Grundlage der Auswahl ist jeweils die durchschnittliche Gewinnschätzung der Analysten für die kommenden Jahre. Solche Schätzungen sind naturgemäß mit großer Unsicherheit behaftet, trotzdem spiegeln die Durchschnitte wahrscheinlich repräsentativer als jede andere Zahl das derzeitige Expertenwissen zu den Titeln wider.

Es fällt auf, dass in einigen Fällen ähnliche Titel nebeneinander in der Liste stehen. Zum Beispiel gleich zwei deutsche Versorger. Der Anleger hat die Wahl. Aktienanalyst Mario Kristl von Helaba Trust meint dazu, RWE habe die Nase vorn, und das nicht nur wegen des jüngst geglückten Einstiegs in das tschechische Gasgeschäft. Dem Experten gefällt vor allem die ausgewogene Geschäftsstruktur des Essener Konzerns: Während Veba sich auf Strom und Gas konzentriert, baut RWE das Geschäft mit dem Wasser und dem Umweltbereich aus. RWE sei direkt mit dem französischen Suez-Konzern vergleichbar und daran gemessen unterbewertet.
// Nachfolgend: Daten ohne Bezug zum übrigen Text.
-- ==== Sys2Proof/Machine/PlanTable.lean ====
section
/-! DEFINITION. Chapter 3: the requests of the plan table, for plan slots, mask slots and the bin map. -/

namespace Sys2Proof.Machine

/-! ### PLAN_PUT (R39 to R44) -/

/-- A field clamped into a range. -/
def clampNat (lo hi x : Nat) : Nat := min hi (max lo x)

/-- An optional field by its presence flag (R40): none for a flag other than 0 or 1. -/
def presence {α : Type} (flag : Byte) (x : α) : Option (Option α) :=
  (boolCode flag).map fun b => if b then some x else none

/-- What the structural check of R40 finds in a PLAN_PUT. -/
structure PlanShape where
  startBand : BandId
  stopBand : BandId
  earlyStop : Bool
  mask : Option MaskId
  spur : Bool
  tolerance : Bool
  jitterCount : Nat
  deriving DecidableEq, Repr

/-- The mask field of a PLAN_PUT (R40): a present mask slot must be one of the eight. -/
def maskFieldOf (flag slot : Byte) : Option (Option MaskId) :=
  match presence flag slot with
  | none => none
  | some none => some none
  | some (some m) => (codeBelow 8 m).map some

/-- The structural check (R40). -/
def planShapeOf (f : PlanFields) : Option PlanShape := do
  let start ← bandOf f.startBand
  let stop ← bandOf f.stopBand
  let early ← boolCode f.earlyStop
  let mask ← maskFieldOf f.maskPresent f.mask
  let spur ← boolCode f.spurPresent
  let tolerance ← boolCode f.tolerancePresent
  if start ≤ stop ∧ f.jitterCount.toNat ≤ 4 then some ⟨start, stop, early, mask, spur, tolerance, f.jitterCount.toNat⟩
  else none

/-- The grid index of a band's last point (R41). -/
def lastPoint (b : BandId) : Nat := Config.firstPoint b + Config.pointCount b - 1

/-- The jitter bands within the count, in the order sent (R40). -/
def jitterBandsOf (f : PlanFields) (count : Nat) : List JitterBand :=
  (f.jitter.toList.take count).map fun b => ⟨b.fLo.toNat, b.fHi.toNat, b.limit.toNat⟩

/-- The check of a jitter band against the selected span, by the exact grid offsets, and of its limit (R41). -/
def jitterBandLegal (x : PlanShape) (b : JitterBand) : Bool :=
  gridAtMost (Config.firstPoint x.startBand) b.fLo && decide (b.fLo < b.fHi) && gridAtLeast (lastPoint x.stopBand) b.fHi &&
    decide (1 ≤ b.limit) && decide (b.limit ≤ 1000000)

/-- A band entry after clamping (R42): the minimum against the stored target. -/
def clampTarget (t : BandFields) : BandTarget :=
  let target := clampNat 1 4096 t.target.toNat
  ⟨target, clampNat 1 target t.minimum.toNat⟩

/-- The floor margin after clamping: into 0 to 2000, then rounded down to a multiple of 50 (R42). -/
def clampMargin (x : Int) : Int := clampInt 0 2000 x / 50 * 50

/-- The snapshot interval after clamping: 0 stays 0 (R42). -/
def clampSnapshot (x : Nat) : Nat := if x = 0 then 0 else clampNat 100 10000 x

/-- The spur rule after clamping (R42). -/
def clampSpur (f : PlanFields) : SpurRule :=
  ⟨clampNat 600 4000 f.spurThreshold.toNat, clampInt (-14000) (-2000) f.spurLimit.toInt, min f.spurReport.toNat 8⟩

/-- The stored form of a plan that passed checks 3 and 4 (R40, R42). -/
def storedPlan (f : PlanFields) (x : PlanShape) : Plan where
  startBand := x.startBand
  stopBand := x.stopBand
  bands := Vector.ofFn fun b => if x.startBand ≤ b ∧ b ≤ x.stopBand then clampTarget f.bands[b] else ⟨0, 0⟩
  maxDuration := clampNat 100 600000 f.maxDuration.toNat
  earlyStop := x.earlyStop
  snapshot := clampSnapshot f.snapshot.toNat
  margin := clampMargin f.margin.toInt
  mask := x.mask
  jitter := jitterBandsOf f x.jitterCount
  spur := if x.spur then some (clampSpur f) else none
  tolerance := if x.tolerance then some (min f.tolerance.toNat 1000000) else none

/-- An identifier where a stored value differs from the value sent. -/
def reportIf (moved : Bool) (i : ClampId) : List ClampId := if moved then [i] else []

/-- The clamp report of a PLAN_PUT, in ascending order of the identifiers' codes (R42, R175). -/
def planClamps (f : PlanFields) (p : Plan) : List ClampId :=
  (p.selected.map fun b => reportIf (p.bands[b].target != f.bands[b].target.toNat) (.target b)).flatten ++
    (p.selected.map fun b => reportIf (p.bands[b].minimum != f.bands[b].minimum.toNat) (.minimum b)).flatten ++
    reportIf (p.maxDuration != f.maxDuration.toNat) .maxDuration ++
    reportIf (p.snapshot != f.snapshot.toNat) .snapshotInterval ++
    reportIf (p.margin != f.margin.toInt) .floorMargin ++
    (match p.spur with
      | none => []
      | some r => reportIf (r.threshold != f.spurThreshold.toNat) .spurThreshold ++
          reportIf (r.limit != f.spurLimit.toInt) .spurLimit ++ reportIf (r.report != f.spurReport.toNat) .spurReport) ++
    (match p.tolerance with
      | none => []
      | some t => reportIf (t != f.tolerance.toNat) .freqTolerance)

/-- The maximum duration is at least the time every selected band needs for its minimum (R43), in units of 0.01 ms. -/
def durationSuffices (p : Plan) : Bool :=
  p.selected.all fun b => decide (Config.averageTime b * p.bands[b].minimum ≤ 100 * p.maxDuration)

/-- PLAN_PUT's checks 3 to 7 on the content (R39), for a slot that may be replaced: the plan to store, or the refusal. -/
def State.checkPlan (s : State) (f : PlanFields) : Except Status Plan :=
  match planShapeOf f with
  | none => .error .outOfRange
  | some x =>
    let p := storedPlan f x
    if !(jitterBandsOf f x.jitterCount).all (jitterBandLegal x) then .error .outOfRange
    else if !durationSuffices p then .error .outOfRange
    else if p.mask.any fun m => (s.masks[m]).isNone then .error .noSuch
    else .ok p

/-- PLAN_PUT (R39 to R44). -/
def State.planPut (s : State) (f : PlanFields) : State × Reply :=
  match codeBelow 32 f.slot with
  | none => refuseWith .outOfRange s
  | some i =>
    if s.useCount i ≠ 0 then refuseWith .inUse s
    else match s.checkPlan f with
      | .error st => refuseWith st s
      | .ok p => ({ s with plans := s.plans.set i (some p) }, Reply.ok (clampReport (planClamps f p)))

/-! ### PLAN_GET, PLAN_DROP (R45, R46) -/

/-- A stored plan as the PLAN_PUT fields that PLAN_GET sends: what was not stored reads as zeros (R45). -/
def Plan.toFields (slot : PlanId) (p : Plan) : PlanFields where
  slot := BitVec.ofNat 8 slot.val
  startBand := BitVec.ofNat 8 p.startBand.number
  stopBand := BitVec.ofNat 8 p.stopBand.number
  bands := p.bands.map fun b => ⟨BitVec.ofNat 16 b.target, BitVec.ofNat 16 b.minimum⟩
  maxDuration := BitVec.ofNat 32 p.maxDuration
  earlyStop := if p.earlyStop then 1 else 0
  snapshot := BitVec.ofNat 16 p.snapshot
  margin := BitVec.ofInt 16 p.margin
  maskPresent := if p.mask.isSome then 1 else 0
  mask := (p.mask.map fun m => BitVec.ofNat 8 m.val).getD 0
  jitterCount := BitVec.ofNat 8 p.jitter.length
  jitter := Vector.ofFn fun k => match p.jitter[k.val]? with
    | some b => ⟨BitVec.ofNat 32 b.fLo, BitVec.ofNat 32 b.fHi, BitVec.ofNat 32 b.limit⟩
    | none => ⟨0, 0, 0⟩
  spurPresent := if p.spur.isSome then 1 else 0
  spurThreshold := (p.spur.map fun r => BitVec.ofInt 16 r.threshold).getD 0
  spurLimit := (p.spur.map fun r => BitVec.ofInt 16 r.limit).getD 0
  spurReport := (p.spur.map fun r => BitVec.ofNat 8 r.report).getD 0
  tolerancePresent := if p.tolerance.isSome then 1 else 0
  tolerance := (p.tolerance.map fun t => BitVec.ofNat 32 t).getD 0

/-- PLAN_GET (R45, R187). -/
def State.planGet (s : State) (slot : Byte) : State × Reply :=
  match codeBelow 32 slot with
  | none => refuseWith .outOfRange s
  | some i => match s.plans[i] with
    | none => refuseWith .noSuch s
    | some p => (s, Reply.ok ((p.toFields i).bytes.map some ++ u8 (s.useCount i)))

/-- PLAN_DROP (R46). -/
def State.planDrop (s : State) (slot : Byte) : State × Reply :=
  match codeBelow 32 slot with
  | none => refuseWith .outOfRange s
  | some i => match s.plans[i] with
    | none => refuseWith .noSuch s
    | some _ =>
      if s.useCount i ≠ 0 then refuseWith .inUse s else accept { s with plans := s.plans.set i none }

/-! ### Masks (R48 to R50) -/

/-- The vertices a MASK_PUT carries within its count (R48). -/
def verticesOf (f : MaskFields) : List Vertex :=
  (f.vertices.toList.take f.count.toNat).map fun v => ⟨v.offset.toNat, v.limit.toInt⟩

/-- Offsets strictly increasing (R48, check 5). -/
def offsetsRise : List Vertex → Bool
  | v :: w :: rest => decide (v.offset < w.offset) && offsetsRise (w :: rest)
  | _ => true

/-- Checks 3 to 6 of R48. -/
def maskLegal (f : MaskFields) : Bool :=
  decide (2 ≤ f.count.toNat) && decide (f.count.toNat ≤ 16) &&
    (verticesOf f).all (fun v => decide (10 ≤ v.offset) && decide (v.offset ≤ 10000000)) && offsetsRise (verticesOf f) &&
    (verticesOf f).all fun v => decide (-20000 ≤ v.limit) && decide (v.limit ≤ -4000)

/-- MASK_PUT (R48, R49). -/
def State.maskPut (s : State) (f : MaskFields) : State × Reply :=
  match codeBelow 8 f.slot with
  | none => refuseWith .outOfRange s
  | some m =>
    if s.maskBusy m then refuseWith .inUse s
    else if maskLegal f then accept { s with masks := s.masks.set m (some (verticesOf f)) }
    else refuseWith .outOfRange s

/-- A vertex place of MASK_GET: zeros where unused (R50). -/
def vertexFields (vs : List Vertex) (k : Nat) : Fields :=
  match vs[k]? with
  | some v => u32 v.offset ++ s16 v.limit
  | none => u32 0 ++ s16 0

/-- MASK_GET (R50, R187). -/
def State.maskGet (s : State) (slot : Byte) : State × Reply :=
  match codeBelow 8 slot with
  | none => refuseWith .outOfRange s
  | some m => match s.masks[m] with
    | none => refuseWith .noSuch s
    | some vs => (s, Reply.ok (u8 vs.length ++ ((List.range 16).map (vertexFields vs)).flatten ++
        flag (s.maskReferenced m) ++ flag (s.maskBusy m)))

/-- MASK_DROP (R49). -/
def State.maskDrop (s : State) (slot : Byte) : State × Reply :=
  match codeBelow 8 slot with
  | none => refuseWith .outOfRange s
  | some m => match s.masks[m] with
    | none => refuseWith .noSuch s
    | some _ =>
      if s.maskReferenced m then refuseWith .inUse s else accept { s with masks := s.masks.set m none }

/-! ### The bin map (R53) -/

/-- A bin sent for a class; 0 stands for a number above 15, which R53 refuses before it is used. -/
def binOf (b : Byte) : Fin 16 := (codeBelow 16 b).getD 0

/-- BINMAP_PUT (R53). -/
def State.binmapPut (s : State) (bins : Vector Byte 9) : State × Reply :=
  if bins.all fun b => decide (b.toNat < 16) then accept { s with binMap := bins.map binOf } else refuseWith .outOfRange s

/-- BINMAP_GET (R53). -/
def State.binmapGet (s : State) : State × Reply := (s, Reply.ok (s.binMap.toList.map fun b => some (BitVec.ofNat 8 b.val)))

end Sys2Proof.Machine
end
Die beiden spanischen Bankriesen BBV und BSCH - ebenfalls beide in der Tabelle - sind wegen der Argentinienkrise für vorsichtige Anleger im Moment nicht unbedingt die erste Wahl, weil beide in diesem Land stark engagiert sind. Die Frage ist auch, ob die Probleme in Lateinamerika bereits in den Gewinnschätzungen berücksichtigt sind. Carsten Werle von der West-LB erläutert zum Vergleich der beiden Unternehmen, BBV sei von der Geschäftspolitik her "etwas konservativer". Sein Kollege Alexandro Ruyra von Morgan Stanley pflichtet ihm bei: Bei BBV hingen rund 20 Prozent der Bewertung vom Lateinamerika-Geschäft ab, bei BSCH hingegen 35 bis 40 Prozent. Diese Einschätzung ist vor allem für langfristig eingestellte Anleger interessant. Wer kurzfristig investiert, sollte auch auf die aktuelle Bewertung schauen, und da lag zuletzt BSCH recht günstig.

Weniger direkt zu vergleichen sind die beiden niederländischen Aktien Aegon und ING. Während Aegon stark auf das Lebensversicherungsgeschäft setzt und dabei einen deutlichen Schwerpunkt in den USA hat, ist ING stärker auf Europa ausgerichtet und gilt als klassischer Allfinanzkonzern mit Bank- und Versicherungsgeschäft. Lewis Phillips von Fox, Pitt-Kelton meint, das Engagement im Bankgeschäft sei zurzeit nicht unbedingt ein Vorteil, zumal ING rund 750 Mill. Euro an Krediten in Argentinien ausstehen habe. Trotzdem glaubt er, dass die Mischung der Geschäftsbereiche und der Regionen insgesamt ING einen leichten Vorsprung verschafft.

Adidas war mit einem Plus von knapp 27 Prozent im abgelaufenen Jahr Spitzenreiter im Dax vor SAP. Dennoch ist der Titel auch jetzt noch nicht sehr teuer. Von Morgan Stanley gibt es eine Kaufempfehlung mit einem Kursziel von 92 Euro. M.M. Warburg rät aus charttechnischer Sicht aber eher zu Gewinnmitnahmen.

Ahold ist als Einzelhandelskonzern auch in Argentinien gut vertreten. Das starke Standbein in den USA hat den Niederländern aber gute Gewinne beschert. Die Amerikaner seien nach den Anschlägen im September häuslicher geworden und gäben mehr Geld in Geschäften aus, teilte das Unternehmen mit.

Linde ist als Anlagenbauer sehr stark von der Industriekonjunktur abhängig. Das Unternehmen hat im Dezember aber auch seinen medizinischen Bereich mit der Übernahme einer Sparte von Messer Griesheim gestärkt. Im November musste Linde jedoch seine Gewinnprognose nach unten revidieren. Die aktuellen Analystenurteile zu Linde sind verhalten, die Positionierung gilt jedoch als gut.